Directions for this task
Find the string "burin" in the records. Copy each line that has it.

Source data
^^^^^^^^
/-! ### State.setXlate -/

@[simp] theorem State.setXlate_pending (s : State) (d : Nat) (x : Xlate) : (s.setXlate d x).pending = s.pending := rfl
@[simp] theorem State.setXlate_atTick (s : State) (d : Nat) (x : Xlate) : (s.setXlate d x).atTick = s.atTick := rfl
@[simp] theorem State.setXlate_clk (s : State) (d : Nat) (x : Xlate) : (s.setXlate d x).clk = s.clk := rfl
@[simp] theorem State.setXlate_ft (s : State) (d : Nat) (x : Xlate) : (s.setXlate d x).ft = s.ft := rfl
@[simp] theorem State.setXlate_desc (s : State) (d : Nat) (x : Xlate) : (s.setXlate d x).desc = s.desc := rfl
@[simp] theorem State.setXlate_drive (s : State) (d : Nat) (x : Xlate) : (s.setXlate d x).drive = s.drive := rfl
@[simp] theorem State.setXlate_sense (s : State) (d : Nat) (x : Xlate) : (s.setXlate d x).sense = s.sense := rfl
@[simp] theorem State.setXlate_loops (s : State) (d : Nat) (x : Xlate) : (s.setXlate d x).loops = s.loops := rfl
@[simp] theorem State.setXlate_burin (s : State) (d : Nat) (x : Xlate) : (s.setXlate d x).burin = s.burin := rfl
@[simp] theorem State.setXlate_imp (s : State) (d : Nat) (x : Xlate) : (s.setXlate d x).imp = s.imp := rfl
@[simp] theorem State.setXlate_sched (s : State) (d : Nat) (x : Xlate) : (s.setXlate d x).sched = s.sched := rfl
@[simp] theorem State.setXlate_pair (s : State) (d : Nat) (x : Xlate) : (s.setXlate d x).pair = s.pair := rfl
@[simp] theorem State.setXlate_mirror (s : State) (d : Nat) (x : Xlate) : (s.setXlate d x).mirror = s.mirror := rfl
@[simp] theorem State.setXlate_faults (s : State) (d : Nat) (x : Xlate) : (s.setXlate d x).faults = s.faults := rfl
@[simp] theorem State.setXlate_cal (s : State) (d : Nat) (x : Xlate) : (s.setXlate d x).cal = s.cal := rfl
@[simp] theorem State.setXlate_sys (s : State) (d : Nat) (x : Xlate) : (s.setXlate d x).sys = s.sys := rfl
@[simp] theorem State.setXlate_host_fns (s : State) (d : Nat) (x : Xlate) : (s.setXlate d x).host.fns = s.host.fns := rfl
@[simp] theorem State.setXlate_host_vfEnable (s : State) (d : Nat) (x : Xlate) : (s.setXlate d x).host.vfEnable = s.host.vfEnable := rfl
@[simp] theorem State.setXlate_host_linkUp (s : State) (d : Nat) (x : Xlate) : (s.setXlate d x).host.linkUp = s.host.linkUp := rfl
@[simp] theorem State.setXlate_host_tlb (s : State) (d : Nat) (x : Xlate) : (s.setXlate d x).host.tlb = s.host.tlb := rfl
@[simp] theorem State.setXlate_host_xfers (s : State) (d : Nat) (x : Xlate) : (s.setXlate d x).host.xfers = s.host.xfers := rfl
@[simp] theorem State.setXlate_host_nextXfer (s : State) (d : Nat) (x : Xlate) : (s.setXlate d x).host.nextXfer = s.host.nextXfer := rfl
@[simp] theorem State.setXlate_host_lastDom (s : State) (d : Nat) (x : Xlate) : (s.setXlate d x).host.lastDom = s.host.lastDom := rfl
@[simp] theorem State.setXlate_host_copies (s : State) (d : Nat) (x : Xlate) : (s.setXlate d x).host.copies = s.host.copies := rfl
@[simp] theorem State.setXlate_host_portWaits (s : State) (d : Nat) (x : Xlate) : (s.setXlate d x).host.portWaits = s.host.portWaits := rfl
@[simp] theorem State.setXlate_host_shadow (s : State) (d : Nat) (x : Xlate) : (s.setXlate d x).host.shadow = s.host.shadow := rfl
@[simp] theorem State.setXlate_host_committed (s : State) (d : Nat) (x : Xlate) : (s.setXlate d x).host.committed = s.host.committed := rfl
@[simp] theorem State.setXlate_host_active (s : State) (d : Nat) (x : Xlate) : (s.setXlate d x).host.active = s.host.active := rfl
@[simp] theorem State.setXlate_host_rrLast (s : State) (d : Nat) (x : Xlate) : (s.setXlate d x).host.rrLast = s.host.rrLast := rfl
@[simp] theorem State.setXlate_host_perf (s : State) (d : Nat) (x : Xlate) : (s.setXlate d x).host.perf = s.host.perf := rfl
@[simp] theorem State.setXlate_host_out (s : State) (d : Nat) (x : Xlate) : (s.setXlate d x).host.out = s.host.out := rfl
@[simp] theorem State.setXlate_host_bus (s : State) (d : Nat) (x : Xlate) : (s.setXlate d x).host.bus = s.host.bus := rfl

/-! ### State.setDomain -/

@[simp] theorem State.setDomain_pending (s : State) (d : Nat) (x : Domain) : (s.setDomain d x).pending = s.pending := rfl
@[simp] theorem State.setDomain_atTick (s : State) (d : Nat) (x : Domain) : (s.setDomain d x).atTick = s.atTick := rfl
@[simp] theorem State.setDomain_clk (s : State) (d : Nat) (x : Domain) : (s.setDomain d x).clk = s.clk := rfl
@[simp] theorem State.setDomain_ft (s : State) (d : Nat) (x : Domain) : (s.setDomain d x).ft = s.ft := rfl
@[simp] theorem State.setDomain_desc (s : State) (d : Nat) (x : Domain) : (s.setDomain d x).desc = s.desc := rfl
@[simp] theorem State.setDomain_drive (s : State) (d : Nat) (x : Domain) : (s.setDomain d x).drive = s.drive := rfl
@[simp] theorem State.setDomain_sense (s : State) (d : Nat) (x : Domain) : (s.setDomain d x).sense = s.sense := rfl
@[simp] theorem State.setDomain_loops (s : State) (d : Nat) (x : Domain) : (s.setDomain d x).loops = s.loops := rfl
@[simp] theorem State.setDomain_burin (s : State) (d : Nat) (x : Domain) : (s.setDomain d x).burin = s.burin := rfl
@[simp] theorem State.setDomain_imp (s : State) (d : Nat) (x : Domain) : (s.setDomain d x).imp = s.imp := rfl
@[simp] theorem State.setDomain_pair (s : State) (d : Nat) (x : Domain) : (s.setDomain d x).pair = s.pair := rfl
@[simp] theorem State.setDomain_mirror (s : State) (d : Nat) (x : Domain) : (s.setDomain d x).mirror = s.mirror := rfl
@[simp] theorem State.setDomain_faults (s : State) (d : Nat) (x : Domain) : (s.setDomain d x).faults = s.faults := rfl
@[simp] theorem State.setDomain_cal (s : State) (d : Nat) (x : Domain) : (s.setDomain d x).cal = s.cal := rfl
@[simp] theorem State.setDomain_sys (s : State) (d : Nat) (x : Domain) : (s.setDomain d x).sys = s.sys := rfl
@[simp] theorem State.setDomain_host (s : State) (d : Nat) (x : Domain) : (s.setDomain d x).host = s.host := rfl
@[simp] theorem State.setDomain_sched_queues (s : State) (d : Nat) (x : Domain) : (s.setDomain d x).sched.queues = s.sched.queues := rfl
@[simp] theorem State.setDomain_sched_v (s : State) (d : Nat) (x : Domain) : (s.setDomain d x).sched.v = s.sched.v := rfl
@[simp] theorem State.setDomain_sched_batches (s : State) (d : Nat) (x : Domain) : (s.setDomain d x).sched.batches = s.sched.batches := rfl
@[simp] theorem State.setDomain_sched_nextBatch (s : State) (d : Nat) (x : Domain) : (s.setDomain d x).sched.nextBatch = s.sched.nextBatch := rfl
@[simp] theorem State.setDomain_sched_returned (s : State) (d : Nat) (x : Domain) : (s.setDomain d x).sched.returned = s.sched.returned := rfl
@[simp] theorem State.setDomain_sched_cpls (s : State) (d : Nat) (x : Domain) : (s.setDomain d x).sched.cpls = s.sched.cpls := rfl
@[simp] theorem State.setDomain_sched_batchMax (s : State) (d : Nat) (x : Domain) : (s.setDomain d x).sched.batchMax = s.sched.batchMax := rfl
@[simp] theorem State.setDomain_sched_budget (s : State) (d : Nat) (x : Domain) : (s.setDomain d x).sched.budget = s.sched.budget := rfl
@[simp] theorem State.setDomain_sched_deferMax (s : State) (d : Nat) (x : Domain) : (s.setDomain d x).sched.deferMax = s.sched.deferMax := rfl
@[simp] theorem State.setDomain_sched_slotA (s : State) (d : Nat) (x : Domain) : (s.setDomain d x).sched.slotA = s.sched.slotA := rfl
@[simp] theorem State.setDomain_sched_slotB (s : State) (d : Nat) (x : Domain) : (s.setDomain d x).sched.slotB = s.sched.slotB := rfl
@[simp] theorem State.setDomain_sched_active (s : State) (d : Nat) (x : Domain) : (s.setDomain d x).sched.active = s.sched.active := rfl
@[simp] theorem State.setDomain_sched_running (s : State) (d : Nat) (x : Domain) : (s.setDomain d x).sched.running = s.sched.running := rfl
@[simp] theorem State.setDomain_sched_current (s : State) (d : Nat) (x : Domain) : (s.setDomain d x).sched.current = s.sched.current := rfl
@[simp] theorem State.setDomain_sched_next (s : State) (d : Nat) (x : Domain) : (s.setDomain d x).sched.next = s.sched.next := rfl
@[simp] theorem State.setDomain_sched_cycle (s : State) (d : Nat) (x : Domain) : (s.setDomain d x).sched.cycle = s.sched.cycle := rfl
@[simp] theorem State.setDomain_sched_boundary (s : State) (d : Nat) (x : Domain) : (s.setDomain d x).sched.boundary = s.sched.boundary := rfl
@[simp] theorem State.setDomain_sched_op (s : State) (d : Nat) (x : Domain) : (s.setDomain d x).sched.op = s.sched.op := rfl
^^^^^^^^
The answer
@[simp] theorem State.setXlate_burin (s : State) (d : Nat) (x : Xlate) : (s.setXlate d x).burin = s.burin := rfl
@[simp] theorem State.setDomain_burin (s : State) (d : Nat) (x : Domain) : (s.setDomain d x).burin = s.burin := rfl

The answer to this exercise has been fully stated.